I vividly recall his presentation at Art Basel Switzerland this year, where his entire booth consisted of floor-based installations. Their surfaces shimmered with a lacquer-like brilliance reminiscent of traditional Chinese lacquerware—rich in color yet never heavy, ornate yet restrained, achieving a balanced and composed aesthetic. The booth also included the artist’s sketches and notebooks, revealing that despite the abstract appearance of his work, his practice is grounded in an effort to merge the drawn world of his studies with abstraction.

Each time new works by Tomita are released, they sell out almost instantly. Even in a relatively subdued market, his work has demonstrated remarkable commercial momentum.

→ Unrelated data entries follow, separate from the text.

-- ==== Sys2Proof/Certificates/Slice0/Obligations.lean ====
section
/-! DEFINITION. The statements for the provers. `Runs` (Sys2Proof/Safety.lean) says each time that the instruction
completes, what it changes and that nothing else changes. -/

open Sys2Proof Sys2Proof.Machine

/-! ### Integer lane instructions (05_integer.md) -/

/-- R114 to R116, R118: each element of VD becomes Fin of the exact x of the table of R118; IMULH (R119) the high half of
the exact product. -/
def Claims.IntegerArithmetic : Prop :=
  IntegerOp .iadd (fun _ a b _ => a + b) ∧ IntegerOp .isub (fun _ a b _ => a - b)
  ∧ IntegerOp .imul (fun _ a b _ => a * b) ∧ IntegerOp .imad (fun _ a b c => a * b + c)
  ∧ IntegerOp .imin (fun _ a b _ => min a b) ∧ IntegerOp .imax (fun _ a b _ => max a b)
  ∧ IntegerOp .iabs (fun _ a _ _ => (a.natAbs : Int)) ∧ IntegerOp .ineg (fun _ a _ _ => -a)
  ∧ IntegerOp .imulh (fun f a b _ => (a * b) / 2 ^ tyWidth f.ty.toNat)

/-- R120 to R122, R125: IMADW adds the product of two 32-bit values to a pair modulo 2^64; ISAD adds the absolute
differences of the elements to a 32-bit accumulator; IADDC adds with carry in and carry or overflow out; LEA adds a
scaled index to a pair modulo 2^64. None changes FLAGS. -/
def Claims.WideArithmetic : Prop :=
  LaneOp .imadw (fun f => [f.vd.toNat, f.vd.toNat + 1]) (fun _ => []) (fun f h b =>
    Writes64 h f.g f.vd.toNat (fun l => BitVec.ofInt 64 ((h.band.v64 l f.vc.toNat).toNat
      + readBy f.ty (h.band.v32 l f.va.toNat) * readBy f.ty (h.band.srcB32 f l))) b ∧ KeepsFlags h b)
  ∧ LaneOp .isad (fun f => [f.vd.toNat]) (fun _ => []) (fun f h b =>
    Writes32 h f.g f.vd.toNat (fun l => BitVec.ofNat 32 ((h.band.v32 l f.vc.toNat).toNat
      + ((List.range (tyCount f.ty.toNat)).map fun e => (h.opA f l e - h.opB f l e).natAbs).sum)) b ∧ KeepsFlags h b)
  ∧ LaneOp .iaddc (fun f => [f.vd.toNat]) (fun f => [f.vc.toNat]) (fun f h b =>
    let c : Nat → Nat := fun l => if (h.band.pred f.vc.toNat).getLsbD l then 1 else 0
    Writes32 h f.g f.vd.toNat (fun l =>
      BitVec.ofNat 32 ((h.band.v32 l f.va.toNat).toNat + (h.band.srcB32 f l).toNat + c l)) b
    ∧ WritesP h f.g f.vc.toNat (fun l =>
      let x := readBy f.ty (h.band.v32 l f.va.toNat) + readBy f.ty (h.band.srcB32 f l) + (c l : Nat)
      if f.ty = 1 then 2 ^ 32 ≤ x else x < -2 ^ 31 ∨ 2 ^ 31 ≤ x) b
    ∧ KeepsFlags h b)
  ∧ LaneOp .lea (fun f => [f.vd.toNat, f.vd.toNat + 1]) (fun _ => []) (fun f h b =>
    Writes64 h f.g f.vd.toNat (fun l => BitVec.ofInt 64 ((h.band.v64 l f.va.toNat).toNat
      + readBy f.ty (h.band.srcB32 f l) * 2 ^ f.sub.toNat)) b ∧ KeepsFlags h b)

/-- R123, R124: ICMP writes the AND of the element comparisons to a predicate; ISEL selects by a predicate; MOV copies
operand B; MOVI writes its immediate, or its sign or zero extension to a pair; IADDI adds its immediate, wrapping, or
clamping to I32 or to N32. -/
def Claims.CompareSelectMove : Prop :=
  LaneOp .icmp (fun _ => []) (fun f => [f.vd.toNat]) (fun f h b =>
    WritesP h f.g f.vd.toNat (fun l => ∀ e, e < tyCount f.ty.toNat → Compares f.sub.toNat (h.opA f l e) (h.opB f l e)) b
    ∧ KeepsFlags h b)
  ∧ LaneOp .isel (fun f => destV f.ty f.vd) (fun _ => []) (fun f h b =>
    WritesTy h f.g f.ty f.vd.toNat (fun l => if (h.band.pred f.vc.toNat).getLsbD l then h.band.srcV f.ty.toNat l f.va.toNat
      else h.band.srcB f f.ty.toNat l) b ∧ KeepsFlags h b)
  ∧ LaneOp .mov (fun f => destV f.ty f.vd) (fun _ => []) (fun f h b =>
    WritesTy h f.g f.ty f.vd.toNat (fun l => h.band.srcB f f.ty.toNat l) b ∧ KeepsFlags h b)
  ∧ (∀ s h f, Ready s h → (Instr.movi f).wf = true →
      Runs (.movi f) s h (if f.ty2 = 0 then [f.vd.toNat] else [f.vd.toNat, f.vd.toNat + 1]) [] [] (fun b =>
        (if f.ty2 = 0 then Writes32 h f.g f.vd.toNat (fun _ => f.imm) b
         else Writes64 h f.g f.vd.toNat (fun _ => if f.ty2 = 1 then f.imm.signExtend 64 else f.imm.setWidth 64) b)
        ∧ KeepsFlags h b))
  ∧ (∀ s h f, Ready s h → (Instr.iaddi f).wf = true →
      Runs (.iaddi f) s h [f.vd.toNat] [] [] (fun b =>
        let signed := f.ty2 != 2
        let read : Word → Int := fun x => if signed then x.toInt else (x.toNat : Int)
        let x : Nat → Int := fun l => read (h.band.v32 l f.va.toNat) + f.imm.toInt
        (∀ l, l < 32 → (h.lanes f.g l → FinOf (f.ty2 != 0) 32 signed (x l) (read (b.v32 l f.vd.toNat)))
          ∧ (¬h.lanes f.g l → b.v32 l f.vd.toNat = h.band.v32 l f.vd.toNat))
        ∧ RaisesIf h (∃ l, l < 32 ∧ h.lanes f.g l ∧ Clamps (f.ty2 != 0) 32 signed (x l)) flIOV b))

Massanori Tomita , Occupy, 2025

Massanori Tomita , Silver Paper, 2025

Massanori Tomita , Chesnut Head, 2023

For Asian artists to thrive within Western contexts today, a balance must be struck between historical insight and the development of a distinct contemporary language. Reina Sugihara’s paintings naturally recall the legacy of material experimentation in postwar Japanese art. Hanna Hur’s minimalist labor evokes Agnes Martin and On Kawara. These connections are never forced or derivative; they emerge through long processes of digestion and internalization. It is precisely this depth of engagement—rather than the direct borrowing of art-historical forms—that allows these artists to arrive at practices that are unmistakably their own.